Policy recommendations on Public Services for Business

[...] A first set of bottlenecks is related to one aspect that is also probably the most understood and at the base of the majority of the initiatives for the simplification of services to businesses: the complex environment the companies have to deal with when they interact with the public sector. This complexity is due to the high number of relations between the different elements (norms, bodies, responsibilities, systems, and so on). And of course it’s “layered”, being the complexity present at legislative level, at organisational level and at technical/standards level. Legislative complexity is a quite common element in interaction with the public sector and it is not only connected with services to businesses. Quantity, and somewhat incoherence, of norms and regulations is still perceived as one of the main bottlenecks from the stakeholders in the workshop.
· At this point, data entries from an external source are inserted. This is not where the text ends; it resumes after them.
@[simp] theorem State.wr_pending (a : Nat) (v : Word) : (s.wr a v).pending = s.pending := rfl
@[simp] theorem State.wr_now (a : Nat) (v : Word) : (s.wr a v).now = s.now := rfl
@[simp] theorem State.wr_ftOfs (a : Nat) (v : Word) : (s.wr a v).ftOfs = s.ftOfs := rfl
@[simp] theorem State.wr_mem (a : Nat) (v : Word) : (s.wr a v).mem = s.mem := rfl
@[simp] theorem State.wr_flash (a : Nat) (v : Word) : (s.wr a v).flash = s.flash := rfl
@[simp] theorem State.wr_free (a : Nat) (v : Word) : (s.wr a v).free = s.free := rfl
@[simp] theorem State.wr_sent (a : Nat) (v : Word) : (s.wr a v).sent = s.sent := rfl
@[simp] theorem State.wr_latches (a : Nat) (v : Word) : (s.wr a v).latches = s.latches := rfl
@[simp] theorem State.wr_sealed (a : Nat) (v : Word) : (s.wr a v).sealed = s.sealed := rfl
@[simp] theorem State.wr_sealRec (a : Nat) (v : Word) : (s.wr a v).sealRec = s.sealRec := rfl
@[simp] theorem State.wr_loaderRw (a : Nat) (v : Word) : (s.wr a v).loaderRw = s.loaderRw := rfl
@[simp] theorem State.wr_privAt (a : Nat) (v : Word) : (s.wr a v).privAt = s.privAt := rfl
@[simp] theorem State.wr_turned (a : Nat) (v : Word) : (s.wr a v).turned = s.turned := rfl
@[simp] theorem State.wr_wakeHeld (a : Nat) (v : Word) : (s.wr a v).wakeHeld = s.wakeHeld := rfl
@[simp] theorem State.wr_tick (a : Nat) (v : Word) : (s.wr a v).tick = s.tick := rfl
@[simp] theorem State.wr_fcr (a : Nat) (v : Word) : (s.wr a v).fcr = s.fcr := rfl
@[simp] theorem State.wr_psf (a : Nat) (v : Word) : (s.wr a v).psf = s.psf := rfl
@[simp] theorem State.wr_eng (a : Nat) (v : Word) : (s.wr a v).eng = s.eng := rfl
@[simp] theorem State.wr_port (a : Nat) (v : Word) : (s.wr a v).port = s.port := rfl
@[simp] theorem State.wr_net (a : Nat) (v : Word) : (s.wr a v).net = s.net := rfl
@[simp] theorem State.wr_imp (a : Nat) (v : Word) : (s.wr a v).imp = s.imp := rfl
@[simp] theorem State.wr_log (a : Nat) (v : Word) : (s.wr a v).log = s.log := rfl
@[simp] theorem State.wr_life (a : Nat) (v : Word) : (s.wr a v).life = s.life := rfl
@[simp] theorem State.wr_cal (a : Nat) (v : Word) : (s.wr a v).cal = s.cal := rfl
@[simp] theorem State.wr_bal (a : Nat) (v : Word) : (s.wr a v).bal = s.bal := rfl
@[simp] theorem State.wr_trimOld (a : Nat) (v : Word) : (s.wr a v).trimOld = s.trimOld := rfl
@[simp] theorem State.wr_cfgSwitch (a : Nat) (v : Word) : (s.wr a v).cfgSwitch = s.cfgSwitch := rfl
@[simp] theorem State.wr_meas (a : Nat) (v : Word) : (s.wr a v).meas = s.meas := rfl
@[simp] theorem State.wr_aux (a : Nat) (v : Word) : (s.wr a v).aux = s.aux := rfl
@[simp] theorem State.wr_mgt (a : Nat) (v : Word) : (s.wr a v).mgt = s.mgt := rfl

@[simp] theorem State.wrN_pending (a v : Nat) : (s.wrN a v).pending = s.pending := rfl
@[simp] theorem State.wrN_now (a v : Nat) : (s.wrN a v).now = s.now := rfl
@[simp] theorem State.wrN_ftOfs (a v : Nat) : (s.wrN a v).ftOfs = s.ftOfs := rfl
@[simp] theorem State.wrN_mem (a v : Nat) : (s.wrN a v).mem = s.mem := rfl
@[simp] theorem State.wrN_flash (a v : Nat) : (s.wrN a v).flash = s.flash := rfl
@[simp] theorem State.wrN_free (a v : Nat) : (s.wrN a v).free = s.free := rfl
@[simp] theorem State.wrN_sent (a v : Nat) : (s.wrN a v).sent = s.sent := rfl
@[simp] theorem State.wrN_latches (a v : Nat) : (s.wrN a v).latches = s.latches := rfl
@[simp] theorem State.wrN_sealed (a v : Nat) : (s.wrN a v).sealed = s.sealed := rfl
@[simp] theorem State.wrN_sealRec (a v : Nat) : (s.wrN a v).sealRec = s.sealRec := rfl
@[simp] theorem State.wrN_loaderRw (a v : Nat) : (s.wrN a v).loaderRw = s.loaderRw := rfl
@[simp] theorem State.wrN_privAt (a v : Nat) : (s.wrN a v).privAt = s.privAt := rfl
@[simp] theorem State.wrN_turned (a v : Nat) : (s.wrN a v).turned = s.turned := rfl
@[simp] theorem State.wrN_wakeHeld (a v : Nat) : (s.wrN a v).wakeHeld = s.wakeHeld := rfl
@[simp] theorem State.wrN_tick (a v : Nat) : (s.wrN a v).tick = s.tick := rfl
@[simp] theorem State.wrN_fcr (a v : Nat) : (s.wrN a v).fcr = s.fcr := rfl
@[simp] theorem State.wrN_psf (a v : Nat) : (s.wrN a v).psf = s.psf := rfl
@[simp] theorem State.wrN_eng (a v : Nat) : (s.wrN a v).eng = s.eng := rfl
@[simp] theorem State.wrN_port (a v : Nat) : (s.wrN a v).port = s.port := rfl
@[simp] theorem State.wrN_net (a v : Nat) : (s.wrN a v).net = s.net := rfl
@[simp] theorem State.wrN_imp (a v : Nat) : (s.wrN a v).imp = s.imp := rfl
@[simp] theorem State.wrN_log (a v : Nat) : (s.wrN a v).log = s.log := rfl
@[simp] theorem State.wrN_life (a v : Nat) : (s.wrN a v).life = s.life := rfl
@[simp] theorem State.wrN_cal (a v : Nat) : (s.wrN a v).cal = s.cal := rfl
@[simp] theorem State.wrN_bal (a v : Nat) : (s.wrN a v).bal = s.bal := rfl
@[simp] theorem State.wrN_trimOld (a v : Nat) : (s.wrN a v).trimOld = s.trimOld := rfl
@[simp] theorem State.wrN_cfgSwitch (a v : Nat) : (s.wrN a v).cfgSwitch = s.cfgSwitch := rfl
@[simp] theorem State.wrN_meas (a v : Nat) : (s.wrN a v).meas = s.meas := rfl
@[simp] theorem State.wrN_aux (a v : Nat) : (s.wrN a v).aux = s.aux := rfl
@[simp] theorem State.wrN_mgt (a v : Nat) : (s.wrN a v).mgt = s.mgt := rfl

@[simp] theorem State.put_pending (f : Fld) (v : Nat) : (s.put f v).pending = s.pending := rfl
@[simp] theorem State.put_now (f : Fld) (v : Nat) : (s.put f v).now = s.now := rfl
@[simp] theorem State.put_ftOfs (f : Fld) (v : Nat) : (s.put f v).ftOfs = s.ftOfs := rfl
@[simp] theorem State.put_mem (f : Fld) (v : Nat) : (s.put f v).mem = s.mem := rfl
@[simp] theorem State.put_flash (f : Fld) (v : Nat) : (s.put f v).flash = s.flash := rfl
@[simp] theorem State.put_free (f : Fld) (v : Nat) : (s.put f v).free = s.free := rfl
@[simp] theorem State.put_sent (f : Fld) (v : Nat) : (s.put f v).sent = s.sent := rfl
@[simp] theorem State.put_latches (f : Fld) (v : Nat) : (s.put f v).latches = s.latches := rfl
@[simp] theorem State.put_sealed (f : Fld) (v : Nat) : (s.put f v).sealed = s.sealed := rfl
@[simp] theorem State.put_sealRec (f : Fld) (v : Nat) : (s.put f v).sealRec = s.sealRec := rfl
@[simp] theorem State.put_loaderRw (f : Fld) (v : Nat) : (s.put f v).loaderRw = s.loaderRw := rfl
@[simp] theorem State.put_privAt (f : Fld) (v : Nat) : (s.put f v).privAt = s.privAt := rfl
@[simp] theorem State.put_turned (f : Fld) (v : Nat) : (s.put f v).turned = s.turned := rfl
@[simp] theorem State.put_wakeHeld (f : Fld) (v : Nat) : (s.put f v).wakeHeld = s.wakeHeld := rfl
@[simp] theorem State.put_tick (f : Fld) (v : Nat) : (s.put f v).tick = s.tick := rfl
@[simp] theorem State.put_fcr (f : Fld) (v : Nat) : (s.put f v).fcr = s.fcr := rfl
@[simp] theorem State.put_psf (f : Fld) (v : Nat) : (s.put f v).psf = s.psf := rfl
@[simp] theorem State.put_eng (f : Fld) (v : Nat) : (s.put f v).eng = s.eng := rfl
@[simp] theorem State.put_port (f : Fld) (v : Nat) : (s.put f v).port = s.port := rfl
@[simp] theorem State.put_net (f : Fld) (v : Nat) : (s.put f v).net = s.net := rfl
@[simp] theorem State.put_imp (f : Fld) (v : Nat) : (s.put f v).imp = s.imp := rfl
@[simp] theorem State.put_log (f : Fld) (v : Nat) : (s.put f v).log = s.log := rfl
@[simp] theorem State.put_life (f : Fld) (v : Nat) : (s.put f v).life = s.life := rfl
@[simp] theorem State.put_cal (f : Fld) (v : Nat) : (s.put f v).cal = s.cal := rfl
@[simp] theorem State.put_bal (f : Fld) (v : Nat) : (s.put f v).bal = s.bal := rfl
@[simp] theorem State.put_trimOld (f : Fld) (v : Nat) : (s.put f v).trimOld = s.trimOld := rfl
@[simp] theorem State.put_cfgSwitch (f : Fld) (v : Nat) : (s.put f v).cfgSwitch = s.cfgSwitch := rfl
@[simp] theorem State.put_meas (f : Fld) (v : Nat) : (s.put f v).meas = s.meas := rfl
@[simp] theorem State.put_aux (f : Fld) (v : Nat) : (s.put f v).aux = s.aux := rfl
@[simp] theorem State.put_mgt (f : Fld) (v : Nat) : (s.put f v).mgt = s.mgt := rfl

@[simp] theorem State.putB_pending (f : Fld) (b : Bool) : (s.putB f b).pending = s.pending := rfl
@[simp] theorem State.putB_now (f : Fld) (b : Bool) : (s.putB f b).now = s.now := rfl
@[simp] theorem State.putB_ftOfs (f : Fld) (b : Bool) : (s.putB f b).ftOfs = s.ftOfs := rfl
@[simp] theorem State.putB_mem (f : Fld) (b : Bool) : (s.putB f b).mem = s.mem := rfl
@[simp] theorem State.putB_flash (f : Fld) (b : Bool) : (s.putB f b).flash = s.flash := rfl
@[simp] theorem State.putB_free (f : Fld) (b : Bool) : (s.putB f b).free = s.free := rfl
@[simp] theorem State.putB_sent (f : Fld) (b : Bool) : (s.putB f b).sent = s.sent := rfl
@[simp] theorem State.putB_latches (f : Fld) (b : Bool) : (s.putB f b).latches = s.latches := rfl
@[simp] theorem State.putB_sealed (f : Fld) (b : Bool) : (s.putB f b).sealed = s.sealed := rfl
@[simp] theorem State.putB_sealRec (f : Fld) (b : Bool) : (s.putB f b).sealRec = s.sealRec := rfl
@[simp] theorem State.putB_loaderRw (f : Fld) (b : Bool) : (s.putB f b).loaderRw = s.loaderRw := rfl
@[simp] theorem State.putB_privAt (f : Fld) (b : Bool) : (s.putB f b).privAt = s.privAt := rfl
@[simp] theorem State.putB_turned (f : Fld) (b : Bool) : (s.putB f b).turned = s.turned := rfl
@[simp] theorem State.putB_wakeHeld (f : Fld) (b : Bool) : (s.putB f b).wakeHeld = s.wakeHeld := rfl
@[simp] theorem State.putB_tick (f : Fld) (b : Bool) : (s.putB f b).tick = s.tick := rfl
@[simp] theorem State.putB_fcr (f : Fld) (b : Bool) : (s.putB f b).fcr = s.fcr := rfl
@[simp] theorem State.putB_psf (f : Fld) (b : Bool) : (s.putB f b).psf = s.psf := rfl
@[simp] theorem State.putB_eng (f : Fld) (b : Bool) : (s.putB f b).eng = s.eng := rfl
@[simp] theorem State.putB_port (f : Fld) (b : Bool) : (s.putB f b).port = s.port := rfl
@[simp] theorem State.putB_net (f : Fld) (b : Bool) : (s.putB f b).net = s.net := rfl
@[simp] theorem State.putB_imp (f : Fld) (b : Bool) : (s.putB f b).imp = s.imp := rfl
@[simp] theorem State.putB_log (f : Fld) (b : Bool) : (s.putB f b).log = s.log := rfl
@[simp] theorem State.putB_life (f : Fld) (b : Bool) : (s.putB f b).life = s.life := rfl
@[simp] theorem State.putB_cal (f : Fld) (b : Bool) : (s.putB f b).cal = s.cal := rfl
@[simp] theorem State.putB_bal (f : Fld) (b : Bool) : (s.putB f b).bal = s.bal := rfl
@[simp] theorem State.putB_trimOld (f : Fld) (b : Bool) : (s.putB f b).trimOld = s.trimOld := rfl
@[simp] theorem State.putB_cfgSwitch (f : Fld) (b : Bool) : (s.putB f b).cfgSwitch = s.cfgSwitch := rfl
@[simp] theorem State.putB_meas (f : Fld) (b : Bool) : (s.putB f b).meas = s.meas := rfl
@[simp] theorem State.putB_aux (f : Fld) (b : Bool) : (s.putB f b).aux = s.aux := rfl
@[simp] theorem State.putB_mgt (f : Fld) (b : Bool) : (s.putB f b).mgt = s.mgt := rfl

@[simp] theorem State.putBit_pending (f : Fld) (k : Nat) (b : Bool) : (s.putBit f k b).pending = s.pending := rfl
@[simp] theorem State.putBit_now (f : Fld) (k : Nat) (b : Bool) : (s.putBit f k b).now = s.now := rfl
@[simp] theorem State.putBit_ftOfs (f : Fld) (k : Nat) (b : Bool) : (s.putBit f k b).ftOfs = s.ftOfs := rfl
@[simp] theorem State.putBit_mem (f : Fld) (k : Nat) (b : Bool) : (s.putBit f k b).mem = s.mem := rfl
@[simp] theorem State.putBit_flash (f : Fld) (k : Nat) (b : Bool) : (s.putBit f k b).flash = s.flash := rfl
@[simp] theorem State.putBit_free (f : Fld) (k : Nat) (b : Bool) : (s.putBit f k b).free = s.free := rfl
@[simp] theorem State.putBit_sent (f : Fld) (k : Nat) (b : Bool) : (s.putBit f k b).sent = s.sent := rfl
@[simp] theorem State.putBit_latches (f : Fld) (k : Nat) (b : Bool) : (s.putBit f k b).latches = s.latches := rfl
@[simp] theorem State.putBit_sealed (f : Fld) (k : Nat) (b : Bool) : (s.putBit f k b).sealed = s.sealed := rfl
@[simp] theorem State.putBit_sealRec (f : Fld) (k : Nat) (b : Bool) : (s.putBit f k b).sealRec = s.sealRec := rfl
@[simp] theorem State.putBit_loaderRw (f : Fld) (k : Nat) (b : Bool) : (s.putBit f k b).loaderRw = s.loaderRw := rfl
@[simp] theorem State.putBit_privAt (f : Fld) (k : Nat) (b : Bool) : (s.putBit f k b).privAt = s.privAt := rfl
@[simp] theorem State.putBit_turned (f : Fld) (k : Nat) (b : Bool) : (s.putBit f k b).turned = s.turned := rfl
@[simp] theorem State.putBit_wakeHeld (f : Fld) (k : Nat) (b : Bool) : (s.putBit f k b).wakeHeld = s.wakeHeld := rfl
@[simp] theorem State.putBit_tick (f : Fld) (k : Nat) (b : Bool) : (s.putBit f k b).tick = s.tick := rfl
@[simp] theorem State.putBit_fcr (f : Fld) (k : Nat) (b : Bool) : (s.putBit f k b).fcr = s.fcr := rfl
@[simp] theorem State.putBit_psf (f : Fld) (k : Nat) (b : Bool) : (s.putBit f k b).psf = s.psf := rfl
@[simp] theorem State.putBit_eng (f : Fld) (k : Nat) (b : Bool) : (s.putBit f k b).eng = s.eng := rfl
@[simp] theorem State.putBit_port (f : Fld) (k : Nat) (b : Bool) : (s.putBit f k b).port = s.port := rfl
@[simp] theorem State.putBit_net (f : Fld) (k : Nat) (b : Bool) : (s.putBit f k b).net = s.net := rfl
@[simp] theorem State.putBit_imp (f : Fld) (k : Nat) (b : Bool) : (s.putBit f k b).imp = s.imp := rfl
@[simp] theorem State.putBit_log (f : Fld) (k : Nat) (b : Bool) : (s.putBit f k b).log = s.log := rfl
@[simp] theorem State.putBit_life (f : Fld) (k : Nat) (b : Bool) : (s.putBit f k b).life = s.life := rfl
@[simp] theorem State.putBit_cal (f : Fld) (k : Nat) (b : Bool) : (s.putBit f k b).cal = s.cal := rfl
@[simp] theorem State.putBit_bal (f : Fld) (k : Nat) (b : Bool) : (s.putBit f k b).bal = s.bal := rfl
@[simp] theorem State.putBit_trimOld (f : Fld) (k : Nat) (b : Bool) : (s.putBit f k b).trimOld = s.trimOld := rfl
@[simp] theorem State.putBit_cfgSwitch (f : Fld) (k : Nat) (b : Bool) : (s.putBit f k b).cfgSwitch = s.cfgSwitch := rfl
@[simp] theorem State.putBit_meas (f : Fld) (k : Nat) (b : Bool) : (s.putBit f k b).meas = s.meas := rfl
@[simp] theorem State.putBit_aux (f : Fld) (k : Nat) (b : Bool) : (s.putBit f k b).aux = s.aux := rfl
@[simp] theorem State.putBit_mgt (f : Fld) (k : Nat) (b : Bool) : (s.putBit f k b).mgt = s.mgt := rfl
Probably one of the reason of that is the “stratification” of legislation, i.e. the adding up of new norms not always followed by the needed revision of the complex of regulations. A second level of complexity relies in the responsibilities being distributed among different agencies and organisation, in most case not properly connected to streamline administrative processes. This can be a consequence of incoherent and fragmented legislation, but it can also be the difficulty in bringing “down” the reforms from the legislative level to the organisational one. In the workshop was clearly highlighted that in some cases the approach to innovation is too often regulatory than operational. The negative consequence of this organisational fragmentation is that the burden of reconcile it is all left on the shoulder of companies. Another level of fragmentation is related to the technical and standard level, especially for ICT systems. And it is seen as a huge obstacles in reaching the full inter-organisational integration and the consequent streamlining of processes. The issue of “standards” was on of the more often referred in the workshop.